- Task description -
Print out each record, keeping it identical to the original.

Saved entries
————

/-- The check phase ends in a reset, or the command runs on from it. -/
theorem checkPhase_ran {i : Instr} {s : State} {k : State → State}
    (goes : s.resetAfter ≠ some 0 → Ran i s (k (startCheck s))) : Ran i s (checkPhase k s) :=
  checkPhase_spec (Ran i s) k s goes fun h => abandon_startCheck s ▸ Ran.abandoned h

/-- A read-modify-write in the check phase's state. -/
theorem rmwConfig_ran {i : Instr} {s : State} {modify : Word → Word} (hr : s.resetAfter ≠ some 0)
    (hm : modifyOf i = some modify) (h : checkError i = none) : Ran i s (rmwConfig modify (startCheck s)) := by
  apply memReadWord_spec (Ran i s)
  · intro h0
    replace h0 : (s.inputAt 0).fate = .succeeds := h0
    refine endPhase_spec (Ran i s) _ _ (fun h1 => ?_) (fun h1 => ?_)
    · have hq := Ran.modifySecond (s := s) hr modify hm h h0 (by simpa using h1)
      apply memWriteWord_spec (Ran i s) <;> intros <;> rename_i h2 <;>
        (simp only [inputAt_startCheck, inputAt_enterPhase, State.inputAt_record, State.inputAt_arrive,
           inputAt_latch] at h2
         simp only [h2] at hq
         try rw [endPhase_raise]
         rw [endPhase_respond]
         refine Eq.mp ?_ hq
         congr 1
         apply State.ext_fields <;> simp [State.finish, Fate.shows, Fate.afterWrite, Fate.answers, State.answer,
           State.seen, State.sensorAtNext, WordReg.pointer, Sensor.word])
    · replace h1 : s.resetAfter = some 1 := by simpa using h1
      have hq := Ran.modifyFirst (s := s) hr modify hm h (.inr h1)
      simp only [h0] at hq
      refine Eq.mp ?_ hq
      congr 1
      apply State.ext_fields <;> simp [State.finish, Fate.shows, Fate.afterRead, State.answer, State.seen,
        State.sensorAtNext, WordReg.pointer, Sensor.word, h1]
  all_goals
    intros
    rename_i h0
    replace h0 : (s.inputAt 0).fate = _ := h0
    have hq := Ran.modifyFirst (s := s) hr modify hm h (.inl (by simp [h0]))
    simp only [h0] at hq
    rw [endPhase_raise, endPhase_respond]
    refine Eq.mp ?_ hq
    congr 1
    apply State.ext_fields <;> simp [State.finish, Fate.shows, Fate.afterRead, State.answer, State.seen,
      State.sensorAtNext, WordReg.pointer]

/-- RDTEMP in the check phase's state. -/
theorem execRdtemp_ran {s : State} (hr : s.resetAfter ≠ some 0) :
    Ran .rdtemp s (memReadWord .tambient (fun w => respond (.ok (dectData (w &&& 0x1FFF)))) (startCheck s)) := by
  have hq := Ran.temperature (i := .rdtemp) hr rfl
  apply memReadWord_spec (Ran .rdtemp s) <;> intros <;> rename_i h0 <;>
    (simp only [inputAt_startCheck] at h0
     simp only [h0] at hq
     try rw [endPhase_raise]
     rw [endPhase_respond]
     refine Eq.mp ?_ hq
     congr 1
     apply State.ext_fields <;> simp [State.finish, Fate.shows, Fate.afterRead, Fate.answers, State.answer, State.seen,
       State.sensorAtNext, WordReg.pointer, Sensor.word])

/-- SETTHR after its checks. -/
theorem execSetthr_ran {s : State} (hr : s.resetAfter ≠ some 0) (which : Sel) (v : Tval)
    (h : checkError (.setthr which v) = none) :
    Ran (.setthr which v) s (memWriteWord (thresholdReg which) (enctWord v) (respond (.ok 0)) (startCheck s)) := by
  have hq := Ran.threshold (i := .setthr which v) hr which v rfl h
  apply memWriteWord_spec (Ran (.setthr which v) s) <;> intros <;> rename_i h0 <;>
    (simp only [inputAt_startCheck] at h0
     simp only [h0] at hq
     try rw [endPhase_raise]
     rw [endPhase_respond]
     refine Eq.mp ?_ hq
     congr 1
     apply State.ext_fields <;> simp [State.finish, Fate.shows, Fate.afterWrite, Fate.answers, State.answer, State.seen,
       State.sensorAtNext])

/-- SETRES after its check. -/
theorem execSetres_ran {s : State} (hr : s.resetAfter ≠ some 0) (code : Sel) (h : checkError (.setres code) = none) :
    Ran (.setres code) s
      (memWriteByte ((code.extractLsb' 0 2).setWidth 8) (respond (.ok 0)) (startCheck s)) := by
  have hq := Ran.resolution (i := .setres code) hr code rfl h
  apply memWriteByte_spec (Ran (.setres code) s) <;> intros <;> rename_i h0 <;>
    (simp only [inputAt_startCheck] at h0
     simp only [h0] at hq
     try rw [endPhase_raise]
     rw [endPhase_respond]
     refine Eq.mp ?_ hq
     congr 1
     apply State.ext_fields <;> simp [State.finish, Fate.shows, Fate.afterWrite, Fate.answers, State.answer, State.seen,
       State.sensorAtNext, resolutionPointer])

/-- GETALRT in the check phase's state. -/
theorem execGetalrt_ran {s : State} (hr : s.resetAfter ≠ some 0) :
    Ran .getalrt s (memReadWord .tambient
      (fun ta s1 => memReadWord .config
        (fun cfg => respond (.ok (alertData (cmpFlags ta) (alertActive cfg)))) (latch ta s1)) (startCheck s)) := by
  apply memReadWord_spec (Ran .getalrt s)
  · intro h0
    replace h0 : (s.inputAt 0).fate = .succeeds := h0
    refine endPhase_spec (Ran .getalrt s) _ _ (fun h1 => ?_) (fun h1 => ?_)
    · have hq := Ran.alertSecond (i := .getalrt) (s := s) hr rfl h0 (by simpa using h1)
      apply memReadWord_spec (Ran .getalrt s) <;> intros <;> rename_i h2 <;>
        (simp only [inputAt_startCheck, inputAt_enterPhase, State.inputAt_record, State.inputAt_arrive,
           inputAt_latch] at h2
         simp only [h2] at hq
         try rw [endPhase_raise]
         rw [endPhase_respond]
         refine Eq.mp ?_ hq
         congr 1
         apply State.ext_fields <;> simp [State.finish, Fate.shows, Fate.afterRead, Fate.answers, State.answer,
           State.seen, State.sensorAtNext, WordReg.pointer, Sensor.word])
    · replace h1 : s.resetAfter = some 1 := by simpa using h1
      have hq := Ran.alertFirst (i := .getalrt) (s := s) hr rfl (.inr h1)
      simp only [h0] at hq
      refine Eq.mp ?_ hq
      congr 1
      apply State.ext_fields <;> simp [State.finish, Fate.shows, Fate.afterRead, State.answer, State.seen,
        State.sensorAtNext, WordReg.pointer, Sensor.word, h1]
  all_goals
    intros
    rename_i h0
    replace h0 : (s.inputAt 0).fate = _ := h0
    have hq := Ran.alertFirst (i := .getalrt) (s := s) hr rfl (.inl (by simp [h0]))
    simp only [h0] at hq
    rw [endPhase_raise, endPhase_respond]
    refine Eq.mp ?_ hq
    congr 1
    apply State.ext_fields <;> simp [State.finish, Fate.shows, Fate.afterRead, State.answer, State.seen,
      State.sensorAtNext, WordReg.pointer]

————

- Answer box -
/-- The check phase ends in a reset, or the command runs on from it. -/
theorem checkPhase_ran {i : Instr} {s : State} {k : State → State}
    (goes : s.resetAfter ≠ some 0 → Ran i s (k (startCheck s))) : Ran i s (checkPhase k s) :=
  checkPhase_spec (Ran i s) k s goes fun h => abandon_startCheck s ▸ Ran.abandoned h

/-- A read-modify-write in the check phase's state. -/
theorem rmwConfig_ran {i : Instr} {s : State} {modify : Word → Word} (hr : s.resetAfter ≠ some 0)
    (hm : modifyOf i = some modify) (h : checkError i = none) : Ran i s (rmwConfig modify (startCheck s)) := by
  apply memReadWord_spec (Ran i s)
  · intro h0
    replace h0 : (s.inputAt 0).fate = .succeeds := h0
    refine endPhase_spec (Ran i s) _ _ (fun h1 => ?_) (fun h1 => ?_)
    · have hq := Ran.modifySecond (s := s) hr modify hm h h0 (by simpa using h1)
      apply memWriteWord_spec (Ran i s) <;> intros <;> rename_i h2 <;>
        (simp only [inputAt_startCheck, inputAt_enterPhase, State.inputAt_record, State.inputAt_arrive,
           inputAt_latch] at h2
         simp only [h2] at hq
         try rw [endPhase_raise]
         rw [endPhase_respond]
         refine Eq.mp ?_ hq
         congr 1
         apply State.ext_fields <;> simp [State.finish, Fate.shows, Fate.afterWrite, Fate.answers, State.answer,
           State.seen, State.sensorAtNext, WordReg.pointer, Sensor.word])
    · replace h1 : s.resetAfter = some 1 := by simpa using h1
      have hq := Ran.modifyFirst (s := s) hr modify hm h (.inr h1)
      simp only [h0] at hq
      refine Eq.mp ?_ hq
      congr 1
      apply State.ext_fields <;> simp [State.finish, Fate.shows, Fate.afterRead, State.answer, State.seen,
        State.sensorAtNext, WordReg.pointer, Sensor.word, h1]
  all_goals
    intros
    rename_i h0
    replace h0 : (s.inputAt 0).fate = _ := h0
    have hq := Ran.modifyFirst (s := s) hr modify hm h (.inl (by simp [h0]))
    simp only [h0] at hq
    rw [endPhase_raise, endPhase_respond]
    refine Eq.mp ?_ hq
    congr 1
    apply State.ext_fields <;> simp [State.finish, Fate.shows, Fate.afterRead, State.answer, State.seen,
      State.sensorAtNext, WordReg.pointer]

/-- RDTEMP in the check phase's state. -/
theorem execRdtemp_ran {s : State} (hr : s.resetAfter ≠ some 0) :
    Ran .rdtemp s (memReadWord .tambient (fun w => respond (.ok (dectData (w &&& 0x1FFF)))) (startCheck s)) := by
  have hq := Ran.temperature (i := .rdtemp) hr rfl
  apply memReadWord_spec (Ran .rdtemp s) <;> intros <;> rename_i h0 <;>
    (simp only [inputAt_startCheck] at h0
     simp only [h0] at hq
     try rw [endPhase_raise]
     rw [endPhase_respond]
     refine Eq.mp ?_ hq
     congr 1
     apply State.ext_fields <;> simp [State.finish, Fate.shows, Fate.afterRead, Fate.answers, State.answer, State.seen,
       State.sensorAtNext, WordReg.pointer, Sensor.word])

/-- SETTHR after its checks. -/
theorem execSetthr_ran {s : State} (hr : s.resetAfter ≠ some 0) (which : Sel) (v : Tval)
    (h : checkError (.setthr which v) = none) :
    Ran (.setthr which v) s (memWriteWord (thresholdReg which) (enctWord v) (respond (.ok 0)) (startCheck s)) := by
  have hq := Ran.threshold (i := .setthr which v) hr which v rfl h
  apply memWriteWord_spec (Ran (.setthr which v) s) <;> intros <;> rename_i h0 <;>
    (simp only [inputAt_startCheck] at h0
     simp only [h0] at hq
     try rw [endPhase_raise]
     rw [endPhase_respond]
     refine Eq.mp ?_ hq
     congr 1
     apply State.ext_fields <;> simp [State.finish, Fate.shows, Fate.afterWrite, Fate.answers, State.answer, State.seen,
       State.sensorAtNext])

/-- SETRES after its check. -/
theorem execSetres_ran {s : State} (hr : s.resetAfter ≠ some 0) (code : Sel) (h : checkError (.setres code) = none) :
    Ran (.setres code) s
      (memWriteByte ((code.extractLsb' 0 2).setWidth 8) (respond (.ok 0)) (startCheck s)) := by
  have hq := Ran.resolution (i := .setres code) hr code rfl h
  apply memWriteByte_spec (Ran (.setres code) s) <;> intros <;> rename_i h0 <;>
    (simp only [inputAt_startCheck] at h0
     simp only [h0] at hq
     try rw [endPhase_raise]
     rw [endPhase_respond]
     refine Eq.mp ?_ hq
     congr 1
     apply State.ext_fields <;> simp [State.finish, Fate.shows, Fate.afterWrite, Fate.answers, State.answer, State.seen,
       State.sensorAtNext, resolutionPointer])

/-- GETALRT in the check phase's state. -/
theorem execGetalrt_ran {s : State} (hr : s.resetAfter ≠ some 0) :
    Ran .getalrt s (memReadWord .tambient
      (fun ta s1 => memReadWord .config
        (fun cfg => respond (.ok (alertData (cmpFlags ta) (alertActive cfg)))) (latch ta s1)) (startCheck s)) := by
  apply memReadWord_spec (Ran .getalrt s)
  · intro h0
    replace h0 : (s.inputAt 0).fate = .succeeds := h0
    refine endPhase_spec (Ran .getalrt s) _ _ (fun h1 => ?_) (fun h1 => ?_)
    · have hq := Ran.alertSecond (i := .getalrt) (s := s) hr rfl h0 (by simpa using h1)
      apply memReadWord_spec (Ran .getalrt s) <;> intros <;> rename_i h2 <;>
        (simp only [inputAt_startCheck, inputAt_enterPhase, State.inputAt_record, State.inputAt_arrive,
           inputAt_latch] at h2
         simp only [h2] at hq
         try rw [endPhase_raise]
         rw [endPhase_respond]
         refine Eq.mp ?_ hq
         congr 1
         apply State.ext_fields <;> simp [State.finish, Fate.shows, Fate.afterRead, Fate.answers, State.answer,
           State.seen, State.sensorAtNext, WordReg.pointer, Sensor.word])
    · replace h1 : s.resetAfter = some 1 := by simpa using h1
      have hq := Ran.alertFirst (i := .getalrt) (s := s) hr rfl (.inr h1)
      simp only [h0] at hq
      refine Eq.mp ?_ hq
      congr 1
      apply State.ext_fields <;> simp [State.finish, Fate.shows, Fate.afterRead, State.answer, State.seen,
        State.sensorAtNext, WordReg.pointer, Sensor.word, h1]
  all_goals
    intros
    rename_i h0
    replace h0 : (s.inputAt 0).fate = _ := h0
    have hq := Ran.alertFirst (i := .getalrt) (s := s) hr rfl (.inl (by simp [h0]))
    simp only [h0] at hq
    rw [endPhase_raise, endPhase_respond]
    refine Eq.mp ?_ hq
    congr 1
    apply State.ext_fields <;> simp [State.finish, Fate.shows, Fate.afterRead, State.answer, State.seen,
      State.sensorAtNext, WordReg.pointer]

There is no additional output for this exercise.